The gardening column in the paper said to pick all green tomatoes and bring them inside to ripen when the nights got down below 45 degrees. I read this after three nights of 40 degree lows, so I figured it was already too late. I have draped a sheet over our fecund but late heirloom plants, dripping with green fruits, hoping to protect them through the nights and yet allow ripening on the vine during the last of our warm, sunny days.
This morning, for no particular reason, I find I have picked a number of slightly reddened tomatoes (and very reddened, in the case of the romas). Another haul. Roughly, in the photo, are Brandywines on the east and west, Romas in the north, and Robesons in the south. (In the middle, for color comparison, is a perfectly ripe Brandywine which I picked a few days ago, just barely before time.) There are at least twice this many of all of them left on the vines, greener, not to mention a bushel of Bloody Butchers, and a peck of cherry tomatoes.

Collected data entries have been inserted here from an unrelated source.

-- ==== Sys2Proof/Laws/Memory.lean ====
section
/-! SUPPORT. The laws of memory: a read after a write, and that a write keeps the canonical form. -/

namespace Sys2Proof.Machine

theorem Memory.wfFrom_cons (lo a : Nat) (v : Byte) (m : Memory) :
    Memory.wfFrom lo ((a, v) :: m) = true ↔ lo ≤ a ∧ v ≠ 0#8 ∧ Memory.wfFrom (a + 1) m = true := by
  simp [Memory.wfFrom, and_assoc]

/-- Canonical from an address is canonical from every lower one. -/
theorem Memory.wfFrom_mono {lo lo' : Nat} (hle : lo ≤ lo') {m : Memory} (hwf : Memory.wfFrom lo' m = true) :
    Memory.wfFrom lo m = true := by
  cases m with
  | nil => rfl
  | cons cell m =>
    obtain ⟨a, v⟩ := cell
    rw [Memory.wfFrom_cons] at hwf ⊢
    exact ⟨by omega, hwf.2⟩

/-- Below the first listed address every cell reads 0x00. -/
theorem Memory.read_of_lt {lo a : Nat} (hlt : a < lo) {m : Memory} (hwf : Memory.wfFrom lo m = true) :
    Memory.read a m = 0#8 := by
  induction m generalizing lo with
  | nil => rfl
  | cons cell m ih =>
    obtain ⟨k, w⟩ := cell
    rw [Memory.wfFrom_cons] at hwf
    have hne : k ≠ a := by omega
    simp only [Memory.read, hne, if_false]
    exact ih (by omega) hwf.2.2

/-- A write leaves every other cell alone, in every memory. -/
theorem Memory.read_write_other {a x : Nat} (hne : x ≠ a) (v : Byte) (m : Memory) :
    Memory.read x (Memory.write a v m) = Memory.read x m := by
  induction m with
  | nil =>
    simp only [Memory.write]
    split
    · rfl
    · simp [Memory.read, hne.symm]
  | cons cell m ih =>
    obtain ⟨k, w⟩ := cell
    simp only [Memory.write]
    split
    · split
      · rfl
      · simp [Memory.read, hne.symm]
    · split
      · next heq =>
        subst heq
        split <;> simp [Memory.read, hne.symm]
      · simp only [Memory.read, ih]

/-- A read of a written cell gives the byte written, in a canonical memory. -/
theorem Memory.read_write_same {lo a : Nat} (v : Byte) {m : Memory} (hwf : Memory.wfFrom lo m = true) :
    Memory.read a (Memory.write a v m) = v := by
  induction m generalizing lo with
  | nil =>
    simp only [Memory.write]
    split
    · next hv => simp [Memory.read, hv]
    · simp [Memory.read]
  | cons cell m ih =>
    obtain ⟨k, w⟩ := cell
    have hcell := (Memory.wfFrom_cons lo k w m).mp hwf
    simp only [Memory.write]
    split
    · next hlt =>
      split
      · next hv => rw [Memory.read_of_lt (lo := k) hlt ((Memory.wfFrom_cons k k w m).mpr ⟨le_refl k, hcell.2⟩), hv]
      · simp [Memory.read]
    · split
      · next heq =>
        subst heq
        split
        · next hv => rw [Memory.read_of_lt (Nat.lt_succ_self a) hcell.2.2, hv]
        · simp [Memory.read]
      · next hne =>
        simp only [Memory.read, Ne.symm hne, if_false]
        exact ih hcell.2.2

theorem Memory.wfFrom_write {lo a : Nat} (hle : lo ≤ a) (v : Byte) {m : Memory} (hwf : Memory.wfFrom lo m = true) :
    Memory.wfFrom lo (Memory.write a v m) = true := by
  induction m generalizing lo with
  | nil =>
    simp only [Memory.write]
    split
    · rfl
    · next hv => simp [hle, hv, Memory.wfFrom]
  | cons cell m ih =>
    obtain ⟨k, w⟩ := cell
    have hcell := (Memory.wfFrom_cons lo k w m).mp hwf
    simp only [Memory.write]
    split
    · next hlt =>
      split
      · exact hwf
      · next hv =>
        rw [Memory.wfFrom_cons, Memory.wfFrom_cons]
        exact ⟨hle, hv, by omega, hcell.2⟩
    · split
      · next heq =>
        subst heq
        split
        · exact Memory.wfFrom_mono (by omega) hcell.2.2
        · next hv => exact (Memory.wfFrom_cons lo a v m).mpr ⟨hle, hv, hcell.2.2⟩
      · rw [Memory.wfFrom_cons]
        exact ⟨hcell.1, hcell.2.1, ih (by omega) hcell.2.2⟩

/-- Every write keeps the canonical form. -/
theorem Memory.wf_write (a : Nat) (v : Byte) {m : Memory} (hwf : m.wf = true) : (Memory.write a v m).wf = true :=
  Memory.wfFrom_write (Nat.zero_le a) v hwf

theorem Memory.below_cons (size a : Nat) (v : Byte) (m : Memory) :
    Memory.below size ((a, v) :: m) = true ↔ a < size ∧ Memory.below size m = true := by
  simp only [Memory.below, List.all_cons, Bool.and_eq_true, decide_eq_true_eq]

/-- A write below `size` lists no address from `size` up. -/
theorem Memory.below_write {size a : Nat} (hlt : a < size) (v : Byte) {m : Memory} (hbelow : m.below size = true) :
    (Memory.write a v m).below size = true := by
  induction m with
  | nil =>
    simp only [Memory.write]
    split <;> simp [Memory.below, hlt]
  | cons cell m ih =>
    obtain ⟨k, w⟩ := cell
    have hcell := (Memory.below_cons size k w m).mp hbelow
    simp only [Memory.write]
    split
    · split
      · exact hbelow
      · exact (Memory.below_cons size a v _).mpr ⟨hlt, hbelow⟩
    · split
      · split
        · exact hcell.2
        · exact (Memory.below_cons size a v m).mpr ⟨hlt, hcell.2⟩
      · exact (Memory.below_cons size k w _).mpr ⟨hcell.1, ih hcell.2⟩

/-- In a memory that lists no address from `size` up, those cells read 0x00. -/
theorem Memory.read_of_below {size a : Nat} (hle : size ≤ a) {m : Memory} (hbelow : m.below size = true) :
    Memory.read a m = 0#8 := by
  induction m with
  | nil => rfl
  | cons cell m ih =>
    obtain ⟨k, w⟩ := cell
    have hcell := (Memory.below_cons size k w m).mp hbelow
    have hne : k ≠ a := by omega
    simp only [Memory.read, hne, if_false]
    exact ih hcell.2

@[simp] theorem State.peek_setMem (s : State) (m : Memory) (a : Nat) : (s.setMem m).peek a = m.read a := rfl

/-- States with the same memory show the same cells. -/
theorem State.peek_eq_of_mem {s t : State} (hmem : t.mem = s.mem) (a : Nat) : t.peek a = s.peek a := by
  simp [State.peek, hmem]

/-! ### Several writes in order -/

/-- Writes made in order. -/
def Memory.writeAll : List (Nat × Byte) → Memory → Memory
  | [], m => m
  | (a, v) :: ws, m => Memory.writeAll ws (Memory.write a v m)

theorem Memory.read_writeAll_other {ws : List (Nat × Byte)} {x : Nat} (hx : x ∉ ws.map Prod.fst) (m : Memory) :
    Memory.read x (Memory.writeAll ws m) = Memory.read x m := by
  induction ws generalizing m with
  | nil => rfl
  | cons w ws ih =>
    simp only [List.map_cons, List.mem_cons, not_or] at hx
    rw [Memory.writeAll, ih hx.2, Memory.read_write_other hx.1]

theorem Memory.wf_writeAll (ws : List (Nat × Byte)) {m : Memory} (hwf : m.wf = true) : (Memory.writeAll ws m).wf = true := by
  induction ws generalizing m with
  | nil => exact hwf
  | cons w ws ih => exact ih (Memory.wf_write _ _ hwf)

theorem Memory.below_writeAll {size : Nat} {ws : List (Nat × Byte)} (hlt : ∀ a ∈ ws.map Prod.fst, a < size) {m : Memory}
    (hbelow : m.below size = true) : (Memory.writeAll ws m).below size = true := by
  induction ws generalizing m with
  | nil => exact hbelow
  | cons w ws ih =>
    simp only [List.map_cons, List.mem_cons, forall_eq_or_imp] at hlt
    exact ih hlt.2 (Memory.below_write hlt.1 _ hbelow)

end Sys2Proof.Machine
end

We have discovered that the Robesons need to be picked before they turn completely red -- by which point they are mushy and have lost a delicate layering of flavor. Sad, because I allowed as many as two dozen to overripen, and now that I've tasted them at peak, I realize how much was wasted. Fortunately, these are only a couple of days (assuming 70+ degree days with sun) from perfection. I hope the kitchen counter provides a near substitute for August heat.
4 comments:
What about the comparisons between the planters with regard to tomatoes?
I'm not sure what you mean -- but if you mean, comparing how the tomatoes in the planter under the fence on the north side of the house grew, to those in the pot, and the other in-ground planter on the west (front) of the house... I *completely* forgot about those, and haven't harvested any for days (weeks?). That's partly because the Celebrity in front has had several green tomatoes on it that have not ripened in weeks, so I forget about it.
Last spring you planted at least one tomato in one of those upside-down planters that you had either purchased, or made from scratch. I was wondering about those in particular.
Oh, the Topsy-Turvey! I'll blog about that tomorrow (not that there's much to say, actually). But thanks for the reminder.